- Your instructions:
Report each line of the entries that includes "namespace" by copying it.

- Entries supplied:
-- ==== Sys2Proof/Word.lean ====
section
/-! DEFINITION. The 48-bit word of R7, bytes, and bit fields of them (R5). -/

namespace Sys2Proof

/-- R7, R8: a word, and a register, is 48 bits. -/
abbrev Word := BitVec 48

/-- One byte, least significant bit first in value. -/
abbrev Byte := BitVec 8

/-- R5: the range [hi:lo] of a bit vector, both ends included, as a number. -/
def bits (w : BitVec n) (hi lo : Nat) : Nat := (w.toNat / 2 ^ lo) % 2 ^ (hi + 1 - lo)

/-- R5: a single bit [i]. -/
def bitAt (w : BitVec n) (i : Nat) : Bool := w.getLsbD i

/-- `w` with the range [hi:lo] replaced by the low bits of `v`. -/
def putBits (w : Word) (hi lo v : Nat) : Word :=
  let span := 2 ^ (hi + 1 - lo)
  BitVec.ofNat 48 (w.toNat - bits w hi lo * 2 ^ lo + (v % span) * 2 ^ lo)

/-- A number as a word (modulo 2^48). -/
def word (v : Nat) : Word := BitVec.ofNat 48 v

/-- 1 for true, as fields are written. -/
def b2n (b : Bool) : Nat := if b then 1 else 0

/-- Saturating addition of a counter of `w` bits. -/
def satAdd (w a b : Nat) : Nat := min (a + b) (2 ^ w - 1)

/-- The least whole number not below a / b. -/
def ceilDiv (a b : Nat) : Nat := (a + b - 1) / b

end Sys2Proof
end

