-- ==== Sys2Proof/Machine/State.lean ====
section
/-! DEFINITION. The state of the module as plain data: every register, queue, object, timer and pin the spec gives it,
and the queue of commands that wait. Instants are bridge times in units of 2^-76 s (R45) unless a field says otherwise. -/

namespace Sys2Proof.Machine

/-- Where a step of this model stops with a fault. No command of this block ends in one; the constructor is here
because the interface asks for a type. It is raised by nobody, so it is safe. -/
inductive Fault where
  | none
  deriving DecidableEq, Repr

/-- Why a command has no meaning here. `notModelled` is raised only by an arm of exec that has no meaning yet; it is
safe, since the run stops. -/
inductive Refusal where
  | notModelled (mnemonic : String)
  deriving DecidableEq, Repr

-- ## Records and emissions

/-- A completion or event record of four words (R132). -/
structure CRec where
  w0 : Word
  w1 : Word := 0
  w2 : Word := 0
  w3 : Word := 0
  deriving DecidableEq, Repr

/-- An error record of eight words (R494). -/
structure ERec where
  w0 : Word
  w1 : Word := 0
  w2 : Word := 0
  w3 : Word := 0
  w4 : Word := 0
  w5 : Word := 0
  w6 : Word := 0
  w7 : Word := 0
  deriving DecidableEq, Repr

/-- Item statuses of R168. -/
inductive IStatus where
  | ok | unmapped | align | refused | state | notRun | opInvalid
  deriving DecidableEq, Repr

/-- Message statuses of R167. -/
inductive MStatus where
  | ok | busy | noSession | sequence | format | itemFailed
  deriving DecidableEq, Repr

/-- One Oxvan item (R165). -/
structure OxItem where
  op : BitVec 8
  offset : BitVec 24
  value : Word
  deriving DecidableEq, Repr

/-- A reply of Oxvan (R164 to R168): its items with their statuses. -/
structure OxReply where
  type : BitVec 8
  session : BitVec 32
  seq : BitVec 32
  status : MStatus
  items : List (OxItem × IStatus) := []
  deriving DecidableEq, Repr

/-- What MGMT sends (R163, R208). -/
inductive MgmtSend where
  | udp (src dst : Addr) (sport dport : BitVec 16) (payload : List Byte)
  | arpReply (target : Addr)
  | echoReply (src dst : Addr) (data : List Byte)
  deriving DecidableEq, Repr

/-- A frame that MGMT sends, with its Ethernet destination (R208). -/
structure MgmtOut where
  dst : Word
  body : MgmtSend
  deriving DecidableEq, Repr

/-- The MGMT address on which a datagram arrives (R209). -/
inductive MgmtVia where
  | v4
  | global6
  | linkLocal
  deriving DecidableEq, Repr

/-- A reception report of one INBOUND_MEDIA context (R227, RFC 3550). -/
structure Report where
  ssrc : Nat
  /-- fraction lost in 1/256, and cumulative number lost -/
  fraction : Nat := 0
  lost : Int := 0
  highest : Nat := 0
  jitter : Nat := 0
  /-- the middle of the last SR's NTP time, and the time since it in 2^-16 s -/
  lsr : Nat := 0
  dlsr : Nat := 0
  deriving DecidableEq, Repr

- Result:
namespace Sys2Proof
namespace Sys2Proof.Machine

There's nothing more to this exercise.